NEW DELHI: Indian Prime Minister Narendra Modi, in his Independence Day speech in New Delhi on Tuesday, condemned the killing of people in the name of religion.
The speech, coming on the day when India celebrates its 70th birthday, holds significance. Religious violence and attacks on secularism have defined the three-year government of the Hindu right-wing Bharatiya Janata Party (BJP).
This has created fear among large sections of society about the direction Indian democracy is taking.
Some 6 km away from the Red Fort, where Modi delivered his speech, Abdul Haq Qasmi and some 25 of his students loiter around India Gate, a prominent landmark in New Delhi.
With flags in their hands, they chant “saare jahan se achha Hindustan hamara” (India is better than all the countries in the world).
A local imam in a nearby mosque, Qasmi is very protective of his students, and makes sure they do not get lost in the crowd of hundreds who usually flock to the lawn of India Gate for leisure during holidays.
“History doesn’t allow me to trust Modi,” the 30-year-old told Arab News. “Economic development means nothing if you keep your population in fear and deprive them of peace and harmony.”
It is this fear that outgoing Vice President Hamid Ansari spoke of on the eve of his retirement last week.
In an interview with a television channel, he talked about the “feeling of unease and a sense of insecurity” among Muslims.

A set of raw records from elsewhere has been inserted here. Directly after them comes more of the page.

-- ==== Sys2Proof/Machine/Dose.lean ====
section
/-! DEFINITION. Dose accounting and the rinse endpoint (chapter 5). -/

namespace Sys2Proof.Machine

/-- The largest accrued dose (R92). -/
def maxDose : Nat := 16777215

/-- The effective demand of a phase: Q, or twice Q for a DEEP wash (R93). -/
def effectiveDemand (demand : Option Demand) (ph : Phase) : Nat :=
  if demand = some .deep then 2 * ph.demandQ else ph.demandQ

/-- The endpoint is met: none, or its count equals its qualifying number (R94, R96). -/
def endpointMet (ph : Phase) (count : Nat) : Bool :=
  match ph.endpoint with
  | none => true
  | some e => count == e.qualifying

/-- The completion test (R94). -/
def phaseMet (demand : Option Demand) (ph : Phase) (p : Progress) : Bool :=
  effectiveDemand demand ph ≤ p.dose && endpointMet ph p.endpointCount

/-- The pulse figure P of an interval (R86). -/
def pulseFigure (count : Nat) : Nat := min count 255

/-- The supply temperature if it is fresh: held, with an age below 2,000 ms (R88). -/
def freshSupply : Option Supply → Option Nat
  | none => none
  | some x => if x.age < 2000 then some x.value else none

/-- The excess E of a supply temperature over a floor, held at no more than 80 half-degrees (R90). -/
def excess (temperature floor : Nat) : Nat := min (temperature - floor) 80

/-- What a close adds and leaves (R87, R89, R91): the increment D, the new remainder, and whether it was stale. -/
structure Increment where
  dose : Nat
  remainder : Nat
  stale : Bool
deriving DecidableEq, Repr

/-- The increment of a close with volume V (R87, R89, R90, R91). -/
def increment (ph : Phase) (volume remainder : Nat) (supply : Option Supply) : Increment :=
  match ph.basis with
  | .volume => ⟨volume, remainder, false⟩
  | .thermal =>
    match freshSupply supply with
    | none => ⟨0, remainder, true⟩
    | some t =>
      let sum := volume * excess t ph.floor + remainder
      ⟨sum / 20, sum % 20, false⟩

/-- The progress after an interval close: A, R and the marks OVERRANGE and STALE (R86, R89, R92). -/
def Progress.closed (p : Progress) (ph : Phase) (u : WashUnit) : Progress :=
  let i := increment ph (pulseFigure u.intervalCount * u.intervalK.getD 0) p.remainder u.supply
  { p with
    dose := min (p.dose + i.dose) maxDose
    remainder := i.remainder
    marks := { p.marks with
      overrange := p.marks.overrange || decide (255 < u.intervalCount)
      stale := p.marks.stale || i.stale } }

/-- ACCOUNTING_INTERVAL_CLOSE (R92): the update, the completion test on the record as it then stands, and the next
interval if the compartment is still RUNNING (R84). -/
def State.closeInterval (s : State) (b : Bay) : State :=
  let u := s.act.units[b]
  match s.runningAt b with
  | none => s
  | some w =>
    if u.intervalTimer then
      let p := w.progress.closed w.phase u
      if phaseMet w.record.demand w.phase p then
        s.completePhase b w.ref w.record p w.phase
      else
        (s.setRecord w.ref (some { w.record with progress := some p })).setUnit b
          { u with intervalCount := 0, intervalK := some (s.ret.meterConstant (.bay b)) }
    else s

/-- The endpoint count after a sample; `none` is a faulty one (R95). -/
def countAfter (e : Endpoint) (hysteresis count : Nat) : Option Nat → Nat
  | none => 0
  | some v =>
    if v ≤ e.limit then min (count + 1) e.qualifying
    else if e.limit + hysteresis < v then 0
    else count

/-- A wash unit after a sample applied: its endpoint counter follows R95, and a good sample becomes the last endpoint
sample (R97). -/
def WashUnit.sampled (u : WashUnit) (e : Endpoint) (hysteresis : Nat) (sample : Option Nat) : WashUnit :=
  { u with
    lastSample := sample.or u.lastSample
    endpointCounter := countAfter e hysteresis u.endpointCounter sample }

/-- The progress after a sample applied: the wash unit's counter writes the endpoint count (R42, R64), and a faulty
sample sets PROBE (R95). -/
def Progress.sampled (p : Progress) (count : Nat) (sample : Option Nat) : Progress :=
  { p with
    endpointCount := count
    marks := { p.marks with probe := p.marks.probe || sample.isNone } }

/-- A conductivity sample delivered to a bay's wash unit: applied when its compartment is RUNNING in a phase with an
endpoint, with the completion test in the same update, and not applied otherwise (R95, R97). -/
def State.conductivitySample (s : State) (b : Bay) (sample : Option Nat) : State :=
  match s.runningAt b with
  | none => s
  | some w =>
    match w.phase.endpoint with
    | none => s
    | some e =>
      let u := (s.act.units[b]).sampled e s.ret.hysteresis sample
      let p := w.progress.sampled u.endpointCounter sample
      let s' := s.setUnit b u
      if phaseMet w.record.demand w.phase p then
        s'.completePhase b w.ref w.record p w.phase
      else
        s'.setRecord w.ref (some { w.record with progress := some p })

/-- A pulse of a bay's meter given to its wash unit (R85). -/
def State.bayPulse (s : State) (b : Bay) : State :=
  let u := s.act.units[b]
  match s.runningAt b with
  | none => s
  | some _ => s.setUnit b { u with intervalCount := min (u.intervalCount + 1) 1000 }

/-- ACCOUNTING_INTERVAL_CLOSE (R92). -/
def execAccountingIntervalClose (b : Bay) (s : State) : Host.Outcome State Fault Refusal :=
  .next (whenPowered s (fun s => s.closeInterval b))

end Sys2Proof.Machine
end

Congress Party President Sonia Gandhi expressed concern in Parliament last week about the “dark forces” diminishing India’s core values.
But the BJP and its patron Rashtriya Swayamsevak Sangh (RSS), a radical Hindu right-wing group that works as an ideological fountainhead of the ruling party and Hindu fringe groups, reject these concerns.
Rakesh Sinha, a prominent thinker in the RSS and head of the India Policy Foundation, a right-wing think tank based in New Delhi, described political developments since 2014 as “decolonization of Indian politics and Indian discourse.”
He told Arab News that India’s first Prime Minister Jawaharlal Nehru, who is called the founder of a liberal, secular and democratic India, “Westernized the idea of India, which was alien to the vast majority, and Modi is bringing about a course correction.”
He said “secularism in India so far meant an appeasement of Muslims,” and the creation of an “Islamic ghetto” in the country “that we’re trying to dismantle.” He added: “We’re on the path to becoming a “genuine liberal democracy.”
Many in India find this argument very disturbing. They say it is the resurrection of the “two-nations theory,” which led to the partition of the country and believes that Hindus and Muslims cannot live together.
Gopalkrishna Gandhi, great grandson of India’s iconic freedom fighter Mohandas Karamchand Gandhi, wrote in the English daily Hindustan Times: “The Two Nations Theory, we must now remind ourselves, had Muslim and Hindu adherents. Pakistan slaked the thirst of the first. That of the second is now wandering over the Indian countryside looking for, thirsting for, disemboweling the Indian earth for, the aquifers of hate.”
Irfan Habib, a prominent historian teaching at Aligarh Muslim University (AMU), told Arab News that the current government is “steeped in religious communalism that creates fear among religious minorities.”
Veteran BBC journalist Mark Tully told Arab News: “Modi runs a Hindu government. He has moved away from the center-right position that the previous BJP government under Atal Behari Vajpayee took, and this is disturbing.”
For the rise of Hindu extremist forces, Tully also blames the Congress Party for “not spelling out in clear terms its secular ideology.”
India at 70 is in a state of flux. The very idea of it as a multicultural, multilingual, multi-religious country is at stake.
Seventy years ago, when the nation-building process started, religious minorities trusted the assurances given to them by the political leadership.
Today that trust is broken. Qasmi’s anxiety is genuine, as are the concerns of many regarding the direction the country is taking.